I always have mixed feelings returning to the Main Street area. One reason is that when I lived there about five years ago, it was not so trendy and hipster-y as it is now. It's become a little too popular these days. But I also have pangs of jealousy because there is so much cool new stuff that wasn't there before, like the new community centre and library, and all sorts of up-and-coming restaurants.  Vera's Burger Shack is one of those places that wasn't there when we were around.

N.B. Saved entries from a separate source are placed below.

-- ==== Sys2Proof/Machine/Issue.lean ====
section
/-! DEFINITION. One turn of the machine: which slot issues (R24, R50), what it issues and what holds it back (R151, R155,
R201 to R206, R354), comparators (R161, R162), poisoned registers (R396), illegal words (R366), serial carriages (R43), the
tender's turn (R307), and the turns of the device and of the world outside. Which agent moves is the agenda's choice; with
an empty agenda the device takes its next internal step in a fixed order (log entry 5). -/

namespace Sys2Proof.Machine

/-! ## What a slot issues next -/

/-- The lanes of a replay entry that are still to run (R159, R361). -/
def entryLanes (v : Wave) (e : Replay) : W32 :=
  let live := e.lanes &&& liveLanes v
  if isWaveScope e.ins then (if e.done &&& e.lanes = e.lanes then 0 else live) else live &&& ~~~e.done

/-- The entry kept for the record a carriage stands at (R152). -/
def keptEntry (v : Wave) (x : Nat) : Option Replay :=
  let t := slotOf v x
  v.replay.find? (fun e => e.car && e.x = x && e.blk = t.blk && e.rcd = t.rcd && t.car.isSome)

/-- The index of the word of explicit code that a slot issues next. -/
def dieIndex (e : SEntry) (t : Slot) : Option Nat :=
  if e.code = [] then none else some (nextWord e.code 16 (t.dieAt.getD (e.map.getD t.rcd 0)))

/-- What a slot of a wave issues next. -/
inductive NextIssue where
  /-- The word at its position, the issue it makes, and its place in explicit code. -/
  | word (i : Instr) (cur : Issue) (at' : Option Nat)
  /-- A replay entry. -/
  | entry (e : Replay)
  | illegal
  /-- The run has no further word. -/
  | runEnds
  /-- Its Sinter entry is not in the store (R187). -/
  | missing
  /-- Entries of the sibling go first (R159). -/
  | blocked
  deriving DecidableEq, Repr

/-- What slot `x` of a wave issues next. -/
def nextIssue (s : State) (c w x : Nat) (v : Wave) (defer : Bool) : NextIssue :=
  match headEntry v v.replay with
  | some e => if entrySlot v e = x then .entry e else .blocked
  | none =>
    let t := slotOf v x
    match slotCode s c v t with
    | none => .missing
    | some e =>
      let t := if e.code = [] then { t with dieAt := none } else t
      match wordAt s c e v t with
      | .illegal => .illegal
      | .ends => .runEnds
      | .ins i f n =>
        let nxt := dieNext e n
        .word i { issueOf c w x e t f t.mask none defer with next := nxt, ends := completes e t.rcd nxt } (dieIndex e t)

/-- The Sinter entry of the block of a replay entry. -/
def entryCode (s : State) (c : Nat) (v : Wave) (e : Replay) : Option SEntry :=
  slotEntry s c v { slotOf v e.x with blk := e.blk, baddr := blockAddr v e.blk }

/-- The re-injection of an entry (R159): its accesses are performed before the next word issues. -/
def entryIssue (s : State) (c w : Nat) (v : Wave) (e : Replay) : Issue where
  who := .slot c w (entrySlot v e)
  lanes := entryLanes v e
  blk := e.blk
  rcd := e.rcd
  nrec := blockRecs v e.blk
  kind := blockKind v e.blk
  recs := if e.recs = [] then ((entryCode s c v e).map (fun q => q.recs)).getD [] else e.recs
  lits := ((entryCode s c v e).map (fun q => q.lits)).getD []
  form := e.form
  next := none
  ends := e.ends
  walk := match (slotOf v (entrySlot v e)).wait with
    | .walked _ r => some (v.part, r)
    | _ => none
  ops := some e
  replay := true
  defer := false

/-- The re-injected record reads a literal as its target, which its OPS do not hold. -/
def readsLiteral (i : Instr) : Bool :=
  match i.opRecord with
  | some (_, r) => [r.a, r.b, r.c].any (fun o => match o with
    | .lit _ => true
    | _ => false)
  | none => false

/-! ## What holds a slot back -/

/-- An operand names a value or a register that an access in flight has still to write (R203). -/
def operandPending (v : Wave) (mine : List Access) (rcd : Nat) (o : Opnd) : Bool :=
  match o with
  | .dist d => d ≠ 0 && mine.any (fun a => hasValue a.kind && a.rcd = rcd - d.toNat)
  | .keep n => mine.any (fun a => match a.kind with
    | .chase r _ => r = keepReg v n.toNat
    | .peek (some r) => r = keepReg v n.toNat
    | _ => false)
  | _ => false

/-- The word reads entries, streams or memory as it issues, and so after the slot's earlier acquires. -/
def readsAtIssue : Instr → Bool
  | .ldb _ | .stb _ | .rqry _ | .send _ | .copy _ | .publ _ | .waitRing _ | .spawnLaunch _ | .sysCfg _ | .sysTret _ => true
  | _ => false

/-- Some bytes of a place lie in a partition's resource table, under whatever address they were reached (R98). -/
def inTable (q : Part) (leaves : List (Nat × Leaf)) (pl : Place) (n : Nat) : Bool :=
  leaves.any (fun l => match leafOffset l.2 pl with
    | some off => decide (l.1 + off < q.rtbase.toNat + 64 * q.rtlen.toNat) && decide (q.rtbase.toNat < l.1 + off + n)
    | none => false)

/-- An access in flight that a read made at issue comes after: an acquire, a load that may wake a cell or wait on one (R114,
R127), a store of the thread into the resource table (R98). -/
def beforeLatch (s : State) (v : Wave) (a : Access) : Bool :=
  let q := partOf s v.part
  Order.acquires a.order || a.onCell || (a.cell && wakes a)
    || (a.kind.writes && q.rtlen ≠ 0 && (let ls := spaceLeaves s v.part; a.pieces.any (fun p => inTable q ls p.1 p.2)))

So when we were in the neighbourhood and after unsuccessful attempts to visit Benkei Ramen on 5th (closed) and Lucy's Eastside Diner (too busy), we ended up at Vera's for lunch.

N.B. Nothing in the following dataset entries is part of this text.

/-- R268, R27, R270, R172: BRC and the LOOP of a plain block. With no lane taken the slot goes on to the next record, or,
from the last record of its block, as a LOOP always does, to the block it falls through to; with all taken it moves to the
target; else a reconvergence entry is pushed, the other lanes go on in the slot and the taken lanes take the sibling's slot,
whose path is pushed first where it has one. -/
def Obligations.BranchDiverges : Prop :=
  ∀ (i : Instr) (r : Record) (s : State) (k : Ctx) (taken : W32) (target join : Nat),
    (i = .brc r ∧ target = targetBlock s r.a ∧ (∀ l, l < 32 → (taken.getLsbD l = true ↔ l ∈ k.lanes ∧ ((opB s k r .pred l).getLsbD 0 = true ↔ r.fn = 0)))
      ∨ i = .loop r ∧ s.cur.kind ≠ 2 ∧ target = k.slot.blk
        ∧ (∀ l, l < 32 → (taken.getLsbD l = true ↔ l ∈ k.lanes ∧ (opB s k r .pred l).getLsbD 0 = true))) →
    join = (if r.c = .absent then 0xFFFF else targetBlock s r.c) →
    Plain s k → s.cur.lanes = k.slot.mask → s.cur.replay = false → k.slot.dieAt = none → k.x < 2 →
    let on := nextAt k.wave k.slot.blk k.slot.rcd
    (taken = 0 → ∃ t v, exec i s = .next t ∧ waveOf t k.core k.w = some v ∧ (slotOf v k.x).rcd = on.2
      ∧ (slotOf v k.x).blk = on.1 ∧ (slotOf v k.x).mask = k.slot.mask ∧ v.div = k.wave.div ∧ ControlFrame s t k)
    ∧ (taken ≠ 0 → taken = k.slot.mask → ∃ t v, exec i s = .next t ∧ waveOf t k.core k.w = some v
      ∧ At v k.x target 0 k.slot.mask k.slot.jblk ∧ v.div = k.wave.div ∧ ControlFrame s t k)
    ∧ (taken ≠ 0 → taken ≠ k.slot.mask → divCount k.wave < 64 → (slotOf k.wave (1 - k.x)).st = .empty →
        (slotOf k.wave (1 - k.x)).car = none →
      ∃ t v, exec i s = .next t ∧ waveOf t k.core k.w = some v
        ∧ v.div = .join join k.slot.mask 0 k.slot.jblk :: k.wave.div
        ∧ (slotOf v k.x).mask = k.slot.mask &&& ~~~taken ∧ (slotOf v k.x).rcd = on.2
        ∧ (slotOf v k.x).blk = on.1 ∧ (slotOf v k.x).jblk = join ∧ At v (1 - k.x) target 0 taken join)
    ∧ (taken ≠ 0 → taken ≠ k.slot.mask →
      let y := slotOf k.wave (1 - k.x)
      let held : List DivEntry := if y.held = 0 then [] else [.path (blockRecs k.wave y.blk - 1) y.blk y.held y.jblk]
      divCount k.wave + held.length < 63 → siblingState s k.core k.w k.wave (1 - k.x) = .spills → y.mask ≠ 0 → y.car = none →
      ∃ t v, exec i s = .next t ∧ waveOf t k.core k.w = some v
        ∧ v.div = .path y.rcd y.blk y.mask y.jblk :: held ++ .join join k.slot.mask 0 k.slot.jblk :: k.wave.div
        ∧ (slotOf v k.x).mask = k.slot.mask &&& ~~~taken ∧ (slotOf v k.x).rcd = on.2 ∧ (slotOf v k.x).blk = on.1
        ∧ (slotOf v k.x).jblk = join ∧ At v (1 - k.x) target 0 taken join)
    ∧ (taken ≠ 0 → taken ≠ k.slot.mask → siblingState s k.core k.w k.wave (1 - k.x) = .holds →
      exec i s = .next (slotWaits s k.core k.w k.x .stalled .sibling))

/-- R270: the LOOP of a coupled region run as its SIMT reading holds the lanes that leave; when none loops, every held lane
rejoins and the slot goes on. -/
def Sys2Proof.Cert.LoopOfCoupledRegion : Prop :=
  ∀ (r : Record) (s : State) (k : Ctx) (taken : W32), Plain s k → s.cur.kind = 2 → s.cur.replay = false →
    k.slot.dieAt = none → s.cur.lanes = k.slot.mask →
    (∀ l, l < 32 → (taken.getLsbD l = true ↔ l ∈ k.lanes ∧ (opB s k r .pred l).getLsbD 0 = true)) →
    (taken = 0 → k.slot.rcd + 1 < blockRecs k.wave k.slot.blk → ∃ t v, exec (.loop r) s = .next t
      ∧ waveOf t k.core k.w = some v ∧ (slotOf v k.x).mask = k.slot.mask ||| k.slot.held ∧ (slotOf v k.x).held = 0
      ∧ (slotOf v k.x).rcd = k.slot.rcd + 1)
    ∧ (taken ≠ 0 → ∃ t v, exec (.loop r) s = .next t ∧ waveOf t k.core k.w = some v ∧ (slotOf v k.x).rcd = 1
      ∧ (slotOf v k.x).mask = taken ∧ (slotOf v k.x).held = k.slot.held ||| (k.slot.mask &&& ~~~taken))

/-- R269, R28: a path passes over the JOIN of another block; at its own it waits in the reconvergence entry, and the last
one to arrive goes on after the JOIN with all the entry's lanes. -/
def Obligations.JoinReconverges : Prop :=
  ∀ (r : Record) (s : State) (k : Ctx) (m w : W32) (o : Nat) (es : List DivEntry),
    Plain s k → s.cur.replay = false → k.slot.dieAt = none → k.x < 2 →
    (k.slot.jblk ≠ k.slot.blk →
      ∃ t v, exec (.join r) s = .next t ∧ waveOf t k.core k.w = some v
        ∧ (slotOf v k.x).rcd = (nextAt k.wave k.slot.blk k.slot.rcd).2
        ∧ (slotOf v k.x).blk = (nextAt k.wave k.slot.blk k.slot.rcd).1
        ∧ (slotOf v k.x).mask = k.slot.mask ∧ v.div = k.wave.div)
    ∧ (k.slot.jblk = k.slot.blk → k.wave.divMem = 0 → k.wave.div = .join k.slot.blk m w o :: es →
        k.slot.mask &&& m = k.slot.mask →
      ∃ t v, exec (.join r) s = .next t ∧ waveOf t k.core k.w = some v
        ∧ (w ||| k.slot.mask ≠ m → .join k.slot.blk m (w ||| k.slot.mask) o ∈ v.div)
        ∧ (w ||| k.slot.mask = m → ∃ y, y < 2
          ∧ At v y (nextAt k.wave k.slot.blk 0).1 (nextAt k.wave k.slot.blk 0).2 m o))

Now we had gone to another Vera's years ago but never actually been back for a while.

The restaurant occupies a place that used to be a cafe, as I recall (Pedro's Coffee?), and the interior feels a little like a worn old shoe. Not that the place isn't clean or anything (well, there were crumbs at our table...), but it had the feeling of being used too many times. However, the seats were comfortable enough.

The menu is pretty extensive, ranging from basic burgers, to specialty burgers, to hot dogs and sandwiches. The choice is pretty dizzying at first. Of course, the price of the burgers is just for the burger itself; the sides are not included.

I went for The Natural Burger ($7.89), which features organic beef. The good thing at Vera's is that you can customize your burger with whatever toppings you want; this time, I went for pickles, tomato, lettuce, hot peppers, and mustard. All in all the burger was good: the bun was soft but toasted, and the meat itself had a good flavour. The patty was juicy, if a little overdone and lacking in seasoning.

Shane got the Power Burger ($8.69), which featured a fried egg, fried onions, and cheese.  This one was pretty good; the egg had an appropriately gooey yolk, and the whole thing was a yummy mess. Of course, with this kind of burger, the patty becomes second fiddle, which may be a good thing in this case.

Both of us shared a side of fries ($3.99 for the combo with drink). This was a disappointment. The fries were dry and had an unappetizing puddle of oil at the bottom of the basket. It just wasn't good, and it may speak to a lack of care in the preparation of the food. I mean the reason that a person would choose Vera's over McDonald's or some other joint is that they care about the quality of the burger, right? I'm not sure if we felt that difference, to be honest with you.

Will we return to Vera's? Maybe.

But would it be our first choice? No.